SEAA and Focus UMass on Global Warming, two of the groups present at the meeting, are already joining forces to run the Environmental Film Series throughout April. The first film of the series, Who Killed the Electric Car? was screened last week to a packed room. The next film, The Great Warming, will be shown on April 11 at 7 p.m. in Gordon Hall.

In addition to the film series, SEAA is taking part in the Presidents Climate Commitment, a nationwide push for college administrations to commit to reducing emissions and taking steps toward carbon neutrality. Ideas for the UMass campus range from attaching water recyclers to the new power plant under construction, to installing motion sensors in lighting for public spaces.

Focus UMass is working together with faculty to develop curriculum focused on global warming, said representative Cloee Cooper. The RSO is also organizing a Global Warming Awareness Week for February 2008.

This year, five UMass engineering students were finalists in mtvU's Eco Challenge, a national competition between student-run teams with the best ideas for "greening" their campuses. Alexander de Geofroy, Allyson Greene, Brendan Kemp, Matt Tinney and Nat Trask's proposal - the Human Power Plant - would have involved hooking up a power generator to stationary bikes and placing it in the Campus Center. Students would be able to race each other, charge their laptops and cell phones, and have a hands-on learning experience about the cost of energy all at once.

"We wanted to show people how much work goes into the energy that they take for granted," said de Geofroy.

Though his team did not win the first place prize, a $25,000 cash grant from MTV, de Geofroy said that he would be interested in building the project if they found another source of funding.

James Highsmith, a BDIC major writing his senior thesis on wind power, also has renewable energy on his mind. He is forming a new RSO, dubbed the Energy Club for now, devoted to tangible projects that will bring alternative energy solutions to the UMass campus.

Many students feel powerless in the ongoing controversy over global warming, or doubt their ability to affect the issue on an individual level. But the message from those on the front lines of the fight for change is clear: we can and will make a difference, if we just put in the effort.

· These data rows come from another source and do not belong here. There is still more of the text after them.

theorem execStepInput_ansAt {d : Nat} {a : Nat} {fwd : Bool} (i_regs : Skips.regs φ) (i_axes : Skips.axes φ) (i_pcie : Skips.pcie φ) (i_out : Skips.out φ) (hU : At φ c₀ s) : AnsAt φ c₀ (execStepInput d a fwd s) := by
  unfold execStepInput
  try dsimp only
  repeat' first
    | with_reducible assumption
    | intro _
    | with_reducible apply ok_ansAt
    | with_reducible apply ite_ansAt
    | with_reducible apply ite_inv
    | with_reducible exact ok_ansAt (by assumption)
    | with_reducible apply wr_inv
    | with_reducible apply stepApply_inv
    | with_reducible apply setAxis_inv
    | split

theorem judgeDec_inv {d : Nat} {a : Nat} (i_regs : Skips.regs φ) (i_axes : Skips.axes φ) (i_pcie : Skips.pcie φ) (i_out : Skips.out φ) (hU : At φ c₀ s) : At φ c₀ (judgeDec s d a) := by
  unfold judgeDec
  try dsimp only
  repeat' first
    | with_reducible assumption
    | intro _
    | with_reducible apply ite_inv
    | with_reducible apply setAxis_inv
    | with_reducible apply raise_inv
    | split

theorem planMoving_inv {d : Nat} {a : Nat} (i_regs : Skips.regs φ) (i_axes : Skips.axes φ) (i_pcie : Skips.pcie φ) (i_out : Skips.out φ) (hU : At φ c₀ s) : At φ c₀ (planMoving s d a) := by
  unfold planMoving
  try dsimp only
  repeat' first
    | with_reducible assumption
    | intro _
    | with_reducible apply ite_inv
    | with_reducible apply judgeDec_inv
    | with_reducible apply whenDo_inv
    | with_reducible apply setAxis_inv
    | with_reducible apply raise_inv
    | with_reducible apply setMstate_inv
    | split

theorem planStopping_inv {d : Nat} {a : Nat} (i_regs : Skips.regs φ) (i_axes : Skips.axes φ) (i_pcie : Skips.pcie φ) (i_out : Skips.out φ) (hU : At φ c₀ s) : At φ c₀ (planStopping s d a) := by
  unfold planStopping
  try dsimp only
  repeat' first
    | with_reducible assumption
    | intro _
    | with_reducible apply ite_inv
    | with_reducible apply setAxis_inv
    | with_reducible apply raise_inv
    | with_reducible apply setMstate_inv
    | with_reducible apply wr48_inv
    | split

theorem axHold_inv {d : Nat} {a : Nat} (i_regs : Skips.regs φ) (hU : At φ c₀ s) : At φ c₀ (axHold s d a) := by
  unfold axHold
  try dsimp only
  repeat' first
    | with_reducible assumption
    | intro _
    | with_reducible apply ite_inv
    | with_reducible apply setMstate_inv
    | split

theorem axCut_inv {d : Nat} {a : Nat} {soft : Bool} (i_regs : Skips.regs φ) (i_axes : Skips.axes φ) (i_pcie : Skips.pcie φ) (i_out : Skips.out φ) (hU : At φ c₀ s) : At φ c₀ (axCut s d a soft) := by
  unfold axCut
  try dsimp only
  repeat' first
    | with_reducible assumption
    | intro _
    | with_reducible apply ite_inv
    | with_reducible apply setAxis_inv
    | with_reducible apply setPosValid_inv
    | with_reducible apply raise_inv
    | with_reducible apply setMstate_inv
    | with_reducible apply wr48_inv
    | split

theorem axStop_inv {d : Nat} {a : Nat} {soft : Bool} (i_regs : Skips.regs φ) (i_axes : Skips.axes φ) (i_pcie : Skips.pcie φ) (i_out : Skips.out φ) (hU : At φ c₀ s) : At φ c₀ (axStop s d a soft) := by
  unfold axStop
  try dsimp only
  repeat' first
    | with_reducible assumption
    | intro _
    | with_reducible apply ite_inv
    | with_reducible apply axCut_inv
    | with_reducible apply axHold_inv
    | split

theorem homeStart_inv {d : Nat} {a : Nat} (i_regs : Skips.regs φ) (i_axes : Skips.axes φ) (hU : At φ c₀ s) : At φ c₀ (homeStart s d a) := by
  unfold homeStart
  try dsimp only
  repeat' first
    | with_reducible assumption
    | intro _
    | with_reducible apply ite_inv
    | with_reducible apply setHphase_inv
    | with_reducible apply setMstate_inv
    | with_reducible apply setAxis_inv
    | split

theorem homePhase_inv {d : Nat} {a : Nat} {h : Nat} (i_regs : Skips.regs φ) (i_axes : Skips.axes φ) (hU : At φ c₀ s) : At φ c₀ (homePhase s d a h) := by
  unfold homePhase
  try dsimp only
  repeat' first
    | with_reducible assumption
    | intro _
    | with_reducible apply ite_inv
    | with_reducible apply setHphase_inv
    | with_reducible apply setAxis_inv
    | split

theorem homeEnd_inv {d : Nat} {a : Nat} {h : Nat} (i_axes : Skips.axes φ) (hU : At φ c₀ s) : At φ c₀ (homeEnd s d a h) := by
  unfold homeEnd
  try dsimp only
  repeat' first
    | with_reducible assumption
    | intro _
    | with_reducible apply ite_inv
    | with_reducible apply setAxis_inv
    | split

theorem homingFault_inv {d : Nat} {a : Nat} (i_free : Skips.free φ) (i_regs : Skips.regs φ) (i_shad : Skips.shad φ) (i_hold : Skips.hold φ) (i_fences : Skips.fences φ) (i_ecc : Skips.ecc φ) (i_chutes : Skips.chutes φ) (i_ctxs : Skips.ctxs φ) (i_ports : Skips.ports φ) (i_encs : Skips.encs φ) (i_pds : Skips.pds φ) (i_seamQ : Skips.seamQ φ) (i_echos : Skips.echos φ) (i_mems : Skips.mems φ) (i_msgs : Skips.msgs φ) (i_axes : Skips.axes φ) (i_hoists : Skips.hoists φ) (i_trigs : Skips.trigs φ) (i_cqWait : Skips.cqWait φ) (i_cqSeq : Skips.cqSeq φ) (i_assays : Skips.assays φ) (i_therms : Skips.therms φ) (i_lamps : Skips.lamps φ) (i_mboxes : Skips.mboxes φ) (i_fws : Skips.fws φ) (i_tsync : Skips.tsync φ) (i_hops : Skips.hops φ) (i_dies : Skips.dies φ) (i_pkg : Skips.pkg φ) (i_pcie : Skips.pcie φ) (i_out : Skips.out φ) (hU : At φ c₀ s) : At φ c₀ (homingFault s d a) := by
  unfold homingFault
  try dsimp only
  repeat' first
    | with_reducible assumption
    | intro _
    | with_reducible apply ite_inv
    | with_reducible apply axPolicy_inv
    | with_reducible apply axFault_inv
    | split

theorem homeEdge_inv {d : Nat} {a : Nat} {e : Nat × Bool} (i_free : Skips.free φ) (i_regs : Skips.regs φ) (i_shad : Skips.shad φ) (i_hold : Skips.hold φ) (i_fences : Skips.fences φ) (i_ecc : Skips.ecc φ) (i_chutes : Skips.chutes φ) (i_ctxs : Skips.ctxs φ) (i_ports : Skips.ports φ) (i_encs : Skips.encs φ) (i_pds : Skips.pds φ) (i_seamQ : Skips.seamQ φ) (i_echos : Skips.echos φ) (i_mems : Skips.mems φ) (i_msgs : Skips.msgs φ) (i_axes : Skips.axes φ) (i_hoists : Skips.hoists φ) (i_trigs : Skips.trigs φ) (i_cqWait : Skips.cqWait φ) (i_cqSeq : Skips.cqSeq φ) (i_assays : Skips.assays φ) (i_therms : Skips.therms φ) (i_lamps : Skips.lamps φ) (i_mboxes : Skips.mboxes φ) (i_fws : Skips.fws φ) (i_tsync : Skips.tsync φ) (i_hops : Skips.hops φ) (i_dies : Skips.dies φ) (i_pkg : Skips.pkg φ) (i_pcie : Skips.pcie φ) (i_out : Skips.out φ) (hU : At φ c₀ s) : At φ c₀ (homeEdge s d a e) := by
  unfold homeEdge
  try dsimp only
  repeat' first
    | with_reducible assumption
    | intro _
    | with_reducible apply ite_inv
    | with_reducible apply setAxis_inv
    | with_reducible apply homeEnd_inv
    | with_reducible apply homePhase_inv
    | with_reducible apply homingFault_inv
    | split

theorem homed_inv {d : Nat} {a : Nat} (i_regs : Skips.regs φ) (i_axes : Skips.axes φ) (i_pcie : Skips.pcie φ) (i_out : Skips.out φ) (hU : At φ c₀ s) : At φ c₀ (homed s d a) := by
  unfold homed
  try dsimp only
  repeat' first
    | with_reducible assumption
    | intro _
    | with_reducible apply ite_inv
    | with_reducible apply setAxis_inv
    | with_reducible apply raise_inv
    | with_reducible apply setMstate_inv
    | with_reducible apply setPosValid_inv
    | split

theorem planHoming_inv {d : Nat} {a : Nat} (i_regs : Skips.regs φ) (i_axes : Skips.axes φ) (i_pcie : Skips.pcie φ) (i_out : Skips.out φ) (hU : At φ c₀ s) : At φ c₀ (planHoming s d a) := by
  unfold planHoming
  try dsimp only
  repeat' first
    | with_reducible assumption
    | intro _
    | with_reducible apply ite_inv
    | with_reducible apply setAxis_inv
    | with_reducible apply homePhase_inv
    | with_reducible apply homed_inv
    | split

theorem axGo_inv {d : Nat} {a : Nat} (i_regs : Skips.regs φ) (i_axes : Skips.axes φ) (hU : At φ c₀ s) : At φ c₀ (axGo s d a) := by
  unfold axGo
  try dsimp only
  repeat' first
    | with_reducible assumption
    | intro _
    | with_reducible apply ite_inv
    | with_reducible apply setMstate_inv
    | with_reducible apply setAxis_inv
    | split

theorem axDo_inv {d : Nat} {a : Nat} {cmd : Nat} (i_regs : Skips.regs φ) (i_axes : Skips.axes φ) (i_pcie : Skips.pcie φ) (i_out : Skips.out φ) (hU : At φ c₀ s) : At φ c₀ (axDo s d a cmd).2 := by
  unfold axDo
  try dsimp only
  repeat' first
    | with_reducible assumption
    | intro _
    | with_reducible apply ite_inv
    | with_reducible apply axGo_inv
    | with_reducible apply axStop_inv
    | with_reducible apply setMstate_inv
    | with_reducible apply homeStart_inv
    | with_reducible apply setPosValid_inv
    | with_reducible apply setAxis_inv
    | with_reducible apply wr_inv
    | with_reducible apply axCut_inv
    | split

theorem axCommand_inv {d : Nat} {a : Nat} {cmd : Nat} (i_regs : Skips.regs φ) (i_axes : Skips.axes φ) (i_pcie : Skips.pcie φ) (i_out : Skips.out φ) (hU : At φ c₀ s) : At φ c₀ (axCommand s d a cmd) := by
  unfold axCommand
  try dsimp only
  repeat' first
    | with_reducible assumption
    | intro _
    | with_reducible apply ite_inv
    | with_reducible apply axDo_inv
    | with_reducible apply wr_inv
    | with_reducible apply whenDo_inv
    | with_reducible apply raise_inv
    | (with_reducible refine pair_inv (by assumption) ?_)
    | split

theorem axPlan_inv {d : Nat} {a : Nat} (i_regs : Skips.regs φ) (i_axes : Skips.axes φ) (i_pcie : Skips.pcie φ) (i_out : Skips.out φ) (hU : At φ c₀ s) : At φ c₀ (axPlan s d a) := by
  unfold axPlan
  try dsimp only
  repeat' first
    | with_reducible assumption
    | intro _
    | with_reducible apply ite_inv
    | with_reducible apply planMoving_inv
    | with_reducible apply planStopping_inv
    | with_reducible apply planHoming_inv
    | with_reducible apply wb_inv
    | split

theorem profileTick_inv {d : Nat} {a : Nat} (i_free : Skips.free φ) (i_regs : Skips.regs φ) (i_shad : Skips.shad φ) (i_hold : Skips.hold φ) (i_fences : Skips.fences φ) (i_ecc : Skips.ecc φ) (i_chutes : Skips.chutes φ) (i_ctxs : Skips.ctxs φ) (i_ports : Skips.ports φ) (i_encs : Skips.encs φ) (i_pds : Skips.pds φ) (i_seamQ : Skips.seamQ φ) (i_echos : Skips.echos φ) (i_mems : Skips.mems φ) (i_msgs : Skips.msgs φ) (i_axes : Skips.axes φ) (i_hoists : Skips.hoists φ) (i_trigs : Skips.trigs φ) (i_cqWait : Skips.cqWait φ) (i_cqSeq : Skips.cqSeq φ) (i_assays : Skips.assays φ) (i_therms : Skips.therms φ) (i_lamps : Skips.lamps φ) (i_mboxes : Skips.mboxes φ) (i_fws : Skips.fws φ) (i_tsync : Skips.tsync φ) (i_hops : Skips.hops φ) (i_dies : Skips.dies φ) (i_pkg : Skips.pkg φ) (i_pcie : Skips.pcie φ) (i_out : Skips.out φ) (hU : At φ c₀ s) : At φ c₀ (profileTick s d a) := by
  unfold profileTick
  try dsimp only
  repeat' first
    | with_reducible assumption
    | intro _
    | with_reducible apply ite_inv
    | with_reducible apply setAxis_inv
    | with_reducible apply whenDo_inv
    | with_reducible apply axStop_inv
    | with_reducible apply each_inv
    | with_reducible apply homeEdge_inv
    | with_reducible apply axCommand_inv
    | with_reducible apply axPlan_inv
    | split

theorem profileNext_inv {d : Nat} {a : Nat} (i_clock : Skips.clock φ) (i_free : Skips.free φ) (i_regs : Skips.regs φ) (i_shad : Skips.shad φ) (i_hold : Skips.hold φ) (i_fences : Skips.fences φ) (i_ecc : Skips.ecc φ) (i_chutes : Skips.chutes φ) (i_ctxs : Skips.ctxs φ) (i_ports : Skips.ports φ) (i_encs : Skips.encs φ) (i_pds : Skips.pds φ) (i_seamQ : Skips.seamQ φ) (i_echos : Skips.echos φ) (i_mems : Skips.mems φ) (i_msgs : Skips.msgs φ) (i_axes : Skips.axes φ) (i_hoists : Skips.hoists φ) (i_trigs : Skips.trigs φ) (i_cqWait : Skips.cqWait φ) (i_cqSeq : Skips.cqSeq φ) (i_assays : Skips.assays φ) (i_therms : Skips.therms φ) (i_lamps : Skips.lamps φ) (i_mboxes : Skips.mboxes φ) (i_fws : Skips.fws φ) (i_tsync : Skips.tsync φ) (i_hops : Skips.hops φ) (i_dies : Skips.dies φ) (i_pkg : Skips.pkg φ) (i_pcie : Skips.pcie φ) (i_out : Skips.out φ) (hU : At φ c₀ s) : At φ c₀ (profileNext s d a) := by
  unfold profileNext
  try dsimp only
  repeat' first
    | with_reducible assumption
    | intro _
    | with_reducible apply ite_inv
    | with_reducible apply profileTick_inv
    | with_reducible apply waitClock_inv
    | split

theorem execProfileTick_ansAt {d : Nat} {a : Nat} (i_clock : Skips.clock φ) (i_free : Skips.free φ) (i_regs : Skips.regs φ) (i_shad : Skips.shad φ) (i_hold : Skips.hold φ) (i_fences : Skips.fences φ) (i_ecc : Skips.ecc φ) (i_chutes : Skips.chutes φ) (i_ctxs : Skips.ctxs φ) (i_ports : Skips.ports φ) (i_encs : Skips.encs φ) (i_pds : Skips.pds φ) (i_seamQ : Skips.seamQ φ) (i_echos : Skips.echos φ) (i_mems : Skips.mems φ) (i_msgs : Skips.msgs φ) (i_axes : Skips.axes φ) (i_hoists : Skips.hoists φ) (i_trigs : Skips.trigs φ) (i_cqWait : Skips.cqWait φ) (i_cqSeq : Skips.cqSeq φ) (i_assays : Skips.assays φ) (i_therms : Skips.therms φ) (i_lamps : Skips.lamps φ) (i_mboxes : Skips.mboxes φ) (i_fws : Skips.fws φ) (i_tsync : Skips.tsync φ) (i_hops : Skips.hops φ) (i_dies : Skips.dies φ) (i_pkg : Skips.pkg φ) (i_pcie : Skips.pcie φ) (i_out : Skips.out φ) (hU : At φ c₀ s) : AnsAt φ c₀ (execProfileTick d a s) := by
  unfold execProfileTick
  try dsimp only
  repeat' first
    | with_reducible assumption
    | intro _
    | with_reducible apply ok_ansAt
    | with_reducible apply ite_ansAt
    | with_reducible apply ite_inv
    | with_reducible exact ok_ansAt (by assumption)
    | with_reducible apply profileNext_inv
    | split

theorem axStatWait_inv {r : Req} {d : Nat} {a : Nat} (i_clock : Skips.clock φ) (i_free : Skips.free φ) (i_regs : Skips.regs φ) (i_shad : Skips.shad φ) (i_hold : Skips.hold φ) (i_fences : Skips.fences φ) (i_ecc : Skips.ecc φ) (i_chutes : Skips.chutes φ) (i_ctxs : Skips.ctxs φ) (i_ports : Skips.ports φ) (i_encs : Skips.encs φ) (i_pds : Skips.pds φ) (i_seamQ : Skips.seamQ φ) (i_echos : Skips.echos φ) (i_mems : Skips.mems φ) (i_msgs : Skips.msgs φ) (i_axes : Skips.axes φ) (i_hoists : Skips.hoists φ) (i_trigs : Skips.trigs φ) (i_cqWait : Skips.cqWait φ) (i_cqSeq : Skips.cqSeq φ) (i_assays : Skips.assays φ) (i_therms : Skips.therms φ) (i_lamps : Skips.lamps φ) (i_mboxes : Skips.mboxes φ) (i_fws : Skips.fws φ) (i_tsync : Skips.tsync φ) (i_hops : Skips.hops φ) (i_dies : Skips.dies φ) (i_pkg : Skips.pkg φ) (i_pcie : Skips.pcie φ) (i_out : Skips.out φ) (hU : At φ c₀ s) : At φ c₀ (axStatWait s r d a) := by
  unfold axStatWait
  try dsimp only
  repeat' first
    | with_reducible assumption
    | intro _
    | with_reducible apply ite_inv
    | with_reducible apply profileNext_inv
    | split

"Everybody can be involved in helping fight global warming," said Colleen Borgendale of MassPIRG. "You don't have to be committed to an organization, but just making simple changes in your own life, to make a difference."

These changes include switching off the lights when you leave the room, shutting down your computer when you're not using it, unplugging cell phone and iPod chargers (which continue to drain energy even when not being used), using compact fluorescent lights instead of incandescent bulbs, walking, carpooling, or taking the bus. Electronics that work with a remote are also power suckers, and a lot of energy can be saved by plugging these devices into power strips that can be switched off at will.

MassPIRG runs a Dorm Energy Challenge in select residence halls every semester, in which dorms compete for the lowest energy usage in a given month. Residents are encouraged to cut down on personal energy waste using some of the strategies given above.

"Another area that students can have a big impact on is trash," said Stoffell. "Students just don't recycle enough, and if they did, not only would we be saving tons of space in landfills, but we'd be putting all that stuff back into circulation. Recycling cuts down on carbon emissions, the use of petroleum-based products to produce plastics, and it goes on and on."

For students who do feel motivated to take it a step further, there is no shortage of groups to get involved with.

"The people who are in power right now aren't doing enough," said Stoffell. "But as students of the university, we have a power that no one else on campus has, and that's because we pay to be here. We get to be the squeaky wheel, stand up and say we need to do something about this."